I'm putting this on here because I really don't want everyone to look at this post...just because of everything...here is an edited one:
Yeah...the band is coming home in like 8 hours...it is pretty crazy thinking that this whole week nothing has really changed...and I didn't miss people like I thought I would...I mean that should me something...but other than that nothing has been going on...I've got fake nails on and I'm really proud of myself that I can work the keyboard without hassle...but whatever. I mean I look back on me and Stefan and the little thing we had and I look at him...and I remember all the times I told him I loved him...and I looked at it...and I was like...wow...I didn't love you Stefan...I just cared a lot...and you can get those things confused a lot. And I feel for you two...cause I think you are going to get your feelings really all hurt and stuff...because I did...one of you love each other...and the other just replies because they're scared of the fact...and that's what happen to with Stefan and me...I think he just told me...because of the fact that he didn't want to hurt me...and that freaked me out...because I know now that...well he didn't mean anything he told me...and that just really got me all hurt...inside. Now...he's doing the same thing to Kathy...and that can't be healthy. But whatever...it is kind of her fault...but yeah...so now I'm chilling here just thinking about everything...waiting for Stefan to call me...waiting for Stefan to laugh with me...waiting for Stefan to tell me he loves me...knowing that he never will...because he didn't feel that way...and that hurts me.

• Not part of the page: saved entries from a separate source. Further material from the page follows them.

/-- SHADOW_EXECUTE advances a STANDBY unit by one record, counts it, and reports a digest that differs; a record overwritten
before it stops the shadowing (14 R341). SELFTEST_CYCLE_STEP runs the next step of a unit's plan; a failed step is run again
once, and a second failure puts the unit into FAILED (14 R342). -/
def Obligations.ShadowAndSelftest : Prop :=
  ∀ (s : State) (u : Nat), u ≤ 1 → s.ctlLive = true →
    let x := s.unit u
    let only := fun (t : State) => t = { s with cu := { s.cu with units := t.cu.units } } ∧ ∀ k, k ≠ u → t.unit k = s.unit k
    (s.cu.holder ≠ u → x.state = .standby → x.shadowStop = false →
      (x.shadowJsn < s.cu.storeLost → ∀ d, ∃ t, exec (.shadowExecute u d) s = .next t ∧ only t ∧
        t.unit u = { x with shadowStop := true, overruns := satInc 32 x.overruns }) ∧
      (s.cu.storeLost ≤ x.shadowJsn → ∀ r, nextShadow s u = some r →
        (∃ t, exec (.shadowExecute u false) s = .next t ∧ only t ∧
          t.unit u = { x with shadowJsn := r.jsn, shadowed := x.shadowed + 1 }) ∧
        (∃ t, exec (.shadowExecute u true) s = .next t ∧ t.stickyBit 901 = true ∧
          (t.unit u).mismatches = satInc 32 x.mismatches ∧ (t.unit u).lastMismatch = r.jsn ∧ (t.unit u).shadowJsn = r.jsn ∧
          (t.unit u).mismatchSinceCommit = true ∧ (∀ k, k ≠ u → t.unit k = s.unit k) ∧
          t = { s with ev := t.ev, cu := t.cu })) ∧
      (s.cu.storeLost ≤ x.shadowJsn → nextShadow s u = none → ∀ d, exec (.shadowExecute u d) s = .next s)) ∧
    (x.state ≠ .standby ∨ x.shadowStop = true → ∀ d, exec (.shadowExecute u d) s = .next s) ∧
    (x.state ∈ [CuState.standby, .isolated, .active] →
      (∃ t, exec (.selftestCycleStep u true) s = .next t ∧
        (s.working (fun w => match w with | .selftest 0 _ _ => true | _ => false) = false → only t) ∧ (t.unit u).selftests = x.selftests + 1 ∧
        (t.unit u).retryStep = none ∧ (t.unit u).state = x.state ∧ (t.unit u).cycleSteps =
          (if x.cycleSteps + 1 < planSteps s u then x.cycleSteps + 1 else 0)) ∧
      (x.retryStep = none → ∃ t, exec (.selftestCycleStep u false) s = .next t ∧ only t ∧
        t.unit u = { x with retryStep := some x.cycleSteps, cycleFailed := x.cycleFailed + 1 }) ∧
      (x.retryStep ≠ none → s.cu.held = true ∨ canClaim s (1 - u) = true →
        ∃ t, exec (.selftestCycleStep u false) s = .next t ∧ (t.unit u).state = .failed ∧
        t.stickyBit 902 = true ∧ (∀ k, k ≠ u → t.unit k = s.unit k) ∧ t.cu.held = s.cu.held ∧ t.cu.holder = s.cu.holder)) ∧
    (x.state ∉ [CuState.standby, .isolated, .active] → ∀ b, exec (.selftestCycleStep u b) s = .next s)

/-! ### Calliope (18) -/

/-- A strobe, from the STROBE register or from CAL_LOAD 2 cycles after its edge, takes the pending configurations of the
channels that are in its groups then, and of no other channel (18 R402, R403); a word written to a queue aperture adds two
samples, or is dropped whole where a sample is out of range or the queue is full (18 R406).
CAL_STROBE_APPLY makes the taken configurations active on their channels at one DAC sample, 8 core cycles or more after the
strobe, and leaves a channel outside its groups as it is (18 R403, R404); a forced safe code whose cause has ended ends there
(18 R408).
CAL_QUEUE_SAMPLE plays the next sample every DIVIDER DAC samples; an empty queue is an underrun, and a word that fails
parity forces the safe code (18 R406 to R408). CAL_NCO_SAMPLE gives the code of the phase and moves it by PHASE_INC
modulo 2^48 (18 R405). -/
def Obligations.CalliopeOutputs : Prop :=
  (∀ (s : State) (value n word : Nat), s.ctlLive = true →
     let taken := fun (t : State) (groups cycle : Nat) =>
       let now := fun (k : Nat) => bit (groups % 256) (s.calCh k).active.group
       (∀ k, k < 4 → t.calCh k = { s.calCh k with waiting := if now k then none else (s.calCh k).waiting }) ∧
       (s.cal.strobes = [] → ∃ x, t.cal.strobes = [x] ∧ x.groups = groups % 256 ∧ x.cycle = cycle ∧
         ∀ k, k < 4 → tfind x.configs k = if now k then (s.calCh k).waiting else none) ∧ t = { s with cal := t.cal }
     let a := toSigned 16 (bits word 31 16)
     let b := toSigned 16 (bits word 15 0)
     let fits := -8191 ≤ a ∧ a ≤ 8191 ∧ -8191 ≤ b ∧ b ≤ 8191 ∧ (s.calCh n).queue.length + 2 ≤ 32768
     let only := fun (t : State) => t = { s with ev := t.ev, cal := { s.cal with channels := t.cal.channels } } ∧
       ∀ k, k ≠ n → t.calCh k = s.calCh k
     (value % 256 ≠ 0 → ∃ t, exec (.calliopeStrobeRegister value) s = .next t ∧ taken t value s.cycle) ∧
     (value % 256 = 0 → exec (.calliopeStrobeRegister value) s = .next s) ∧
     (s.eff 0x0C04 % 256 ≠ 0 → ∃ t, exec .calLoadEdge s = .next t ∧ taken t (s.eff 0x0C04) (s.cycle + 2)) ∧
     (n < 4 → fits → ∃ t, exec (.queueApertureWrite n word) s = .next t ∧ only t ∧ t.ev = s.ev ∧
       t.calCh n = { s.calCh n with queue := (s.calCh n).queue ++ [a, b] }) ∧
     (n < 4 → ¬fits → ∃ t, exec (.queueApertureWrite n word) s = .next t ∧ only t ∧ t.stickyBit 1011 = true ∧
       t.calCh n = { s.calCh n with drops := satInc 32 (s.calCh n).drops })) ∧
  (∀ (s : State) (dt : Nat) (x : CalStrobe) (xs : List CalStrobe), s.cal.strobes = x :: xs →
     let at' := (x.cycle + 11) / 4
     (4 * at' ≤ s.cycle + dt → ∃ t, exec (.calStrobeApply dt) s = .next t ∧ t.cal.strobes = xs ∧
       t = { s.advance dt with cal := t.cal } ∧
       ∀ n, n < 4 →
         let c := s.calCh n
         let y := t.calCh n
         (bit x.groups c.active.group = false → y = c) ∧
         (bit x.groups c.active.group = true → y.strobes = satInc 32 c.strobes) ∧
         (∀ w, bit x.groups c.active.group = true → tfind x.configs n = some w → y.active = w ∧ y.due = at' ∧
           (w.mode = 1 → y.phase = w.phase0) ∧ (w.mode ≠ 2 → y.queue = []) ∧ (w.mode = 2 → y.queue = c.queue) ∧
           (w.mode = 0 → y.code = if s.cal.safeRead then calSafe s n else 0)) ∧
         (bit x.groups c.active.group = true → c.forced = true → c.cause ≠ 3 → s.pwr.low = 0 → 5 ∉ s.pwr.agreed →
           y.forced = false ∧ y.cause = 0) ∧
         (bit x.groups c.active.group = true → c.forced = true → s.pwr.low ≠ 0 → y.forced = true ∧ y.cause = c.cause)) ∧
     (s.cycle + dt < 4 * at' → exec (.calStrobeApply dt) s = .next (s.advance dt))) ∧
  (∀ (s : State) (n dt : Nat), n < 4 → s.ctlLive = true → s.cal.safeRead = true → (s.calCh n).forced = false →
     let c := s.calCh n
     let s1 := s.advance dt
     let only := fun (t : State) => t = { s1 with ev := t.ev, cal := { s.cal with channels := t.cal.channels } } ∧
       ∀ k, k ≠ n → t.calCh k = s.calCh k
     let due := 4 * c.due ≤ s.cycle + dt
     (c.active.mode = 2 → due →
       (∀ x xs, c.queue = x :: xs →
         (∃ t, exec (.calQueueSample n dt false) s = .next t ∧ only t ∧ t.ev = s.ev ∧
           t.calCh n = { c with queue := xs, code := x, due := c.due + c.active.divider }) ∧
         (∃ t, exec (.calQueueSample n dt true) s = .next t ∧ only t ∧ t.stickyBit 1009 = true ∧ t.stickyBit 1010 = true ∧
           t.calCh n = { c with queue := xs, code := calSafe s n, due := c.due + c.active.divider, forced := true
                                cause := 4 })) ∧
       (c.queue = [] → ∀ bad, ∃ t, exec (.calQueueSample n dt bad) s = .next t ∧ only t ∧ t.stickyBit 1008 = true ∧
         t.stickyBit 1010 = true ∧
         t.calCh n = { c with underruns := satInc 32 c.underruns, code := calSafe s n, forced := true, cause := 3 })) ∧
     (c.active.mode = 1 → due → ∃ t, exec (.calNcoSample n dt) s = .next t ∧ only t ∧ t.ev = s.ev ∧
       t.calCh n = { c with code := ncoCode c.phase c.active.amplitude, due := c.due + 1
                            phase := (c.phase + c.active.phaseInc) % 2 ^ 48 }) ∧
     (c.active.mode ≠ 2 ∨ ¬due → ∀ bad, exec (.calQueueSample n dt bad) s = .next s1) ∧
     (c.active.mode ≠ 1 ∨ ¬due → exec (.calNcoSample n dt) s = .next s1))
end

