-- ==== Sys2Proof/Laws/Keeps.lean ====
section
/-! SUPPORT. What every step keeps, as a relation that composes: the fuses, the size of the flash and the canonical form of
the byte memories. -/

namespace Sys2Proof.Laws

open Sys2Proof.Machine

/-- `t` keeps what every step keeps of `s`. -/
def Keeps (s t : State) : Prop := SameDevice s t ∧ (MemoriesOk s → MemoriesOk t)

theorem keeps_refl (s : State) : Keeps s s := ⟨⟨rfl, rfl⟩, id⟩

theorem keeps_trans {s t u : State} (h : Keeps s t) (h' : Keeps t u) : Keeps s u :=
  ⟨⟨h'.1.1.trans h.1.1, h'.1.2.trans h.1.2⟩, h'.2 ∘ h.2⟩

/-- A change that leaves the fuses, the flash and every byte memory be. -/
theorem keeps_of_same {s t : State} (hf : t.fuses = s.fuses) (hz : t.boot.flashSize = s.boot.flashSize)
    (hm : t.hbm.mem = s.hbm.mem) (hb : t.boot.flash = s.boot.flash) (hr : t.bus.retained = s.bus.retained)
    (hs : t.bus.sram = s.bus.sram) (ha : t.bus.localA = s.bus.localA) (hl : t.bus.localB = s.bus.localB) : Keeps s t := by
  refine ⟨⟨hf, hz⟩, fun h => ?_⟩
  unfold MemoriesOk at *
  rw [hm, hb, hr, hs, ha, hl]
  exact h

theorem keeps_of_events {s t : State} (h : OnlyEvents s t) : Keeps s t := by
  unfold OnlyEvents at h; rw [h]; exact keeps_of_same rfl rfl rfl rfl rfl rfl rfl rfl

theorem keeps_of_answered {s t : State} (h : OnlyAnswered s t) : Keeps s t := by
  rw [h.1]; exact keeps_of_same rfl rfl rfl rfl rfl rfl rfl rfl

theorem keeps_of_journaled {s t : State} (h : Journaled s t) : Keeps s t := by
  unfold Journaled at h; rw [h]; exact keeps_of_same rfl rfl rfl rfl rfl rfl rfl rfl

theorem keeps_of_bus {s t : State} (h : OnlyBus s t) : Keeps s t := by
  unfold OnlyBus at h; rw [h]; exact keeps_of_same rfl rfl rfl rfl rfl rfl rfl rfl

theorem keeps_of_hp {h : Nat} {s t : State} (h' : OnlyHp h s t) : Keeps s t := by
  obtain ⟨h', _⟩ := h'; rw [h']; exact keeps_of_same rfl rfl rfl rfl rfl rfl rfl rfl

theorem keeps_of_dch {c : Nat} {s t : State} (h : OnlyDch c s t) : Keeps s t := by
  obtain ⟨h, _⟩ := h; rw [h]; exact keeps_of_same rfl rfl rfl rfl rfl rfl rfl rfl

theorem keeps_of_tb {n : Nat} {s t : State} (h : OnlyTb n s t) : Keeps s t := by
  obtain ⟨h, _⟩ := h; rw [h]; exact keeps_of_same rfl rfl rfl rfl rfl rfl rfl rfl

theorem keeps_of_engine {e : Nat} {s t : State} (h : OnlyEngine e s t) : Keeps s t := by
  obtain ⟨h, _⟩ := h; rw [h]; exact keeps_of_same rfl rfl rfl rfl rfl rfl rfl rfl

/-- Folding a step that keeps it. -/
theorem keeps_foldl {α : Type} {f : State → α → State} (h : ∀ s x, Keeps s (f s x)) : ∀ (l : List α) (s : State),
    Keeps s (l.foldl f s) := by
  intro l
  induction l with
  | nil => exact keeps_refl
  | cons x l ih => intro s; exact keeps_trans (h s x) (ih _)

/-- A write of the HBM keeps it. -/
theorem keeps_hbmWrite (a : Nat) (bs : Bytes) (s : State) : Keeps s (s.hbmWrite a bs) :=
  ⟨⟨rfl, rfl⟩, fun h => ⟨hbmWrite_wf a bs h.1, h.2⟩⟩

/-- An arithmetic or addressing instruction keeps it. -/
theorem keeps_seqStep (e : Nat) (f : Engine → Engine) (s : State) : Keeps s (seqStep e f s) := by
  unfold seqStep; split
  · exact keeps_of_same rfl rfl rfl rfl rfl rfl rfl rfl
  · exact keeps_refl s

/-- A control instruction keeps it. -/
theorem keeps_seqControl (e : Nat) (f : Engine → Engine) (s : State) : Keeps s (seqControl e f s) := by
  unfold seqControl; split
  · exact keeps_of_same rfl rfl rfl rfl rfl rfl rfl rfl
  · exact keeps_refl s

/-- A reply settled keeps it. -/
theorem keeps_settle (slot : Option Nat) (b : Bool) (r : Reply) (s : State) : Keeps s (settle slot b r s) := by
  unfold settle
  dsimp only
  split
  · refine keeps_trans ?_ (keeps_of_answered (sendReply_only _ _))
    exact keeps_of_same rfl rfl rfl rfl rfl rfl rfl rfl
  · exact keeps_of_answered (sendReply_only ..)

end Sys2Proof.Laws
end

Let's talk about everything else though...I mean the fact that I only have two months of school left...until I'm done...the fact that I'm never coming back here...because I've been hurt so much...the fact that half my family won't come to my graduation...because that is the way they are...but whatever...I really don't know...I just sit and think that maybe one day I'll be really happy...that something will happen and I won't have to worry anymore...but whatever...I dunno...it is so pleasant in the library I don't have anything to worry about..and today...I'm not skiping school...
Okay...anyway something else to talk about...I mean ok...need to have a whole new post.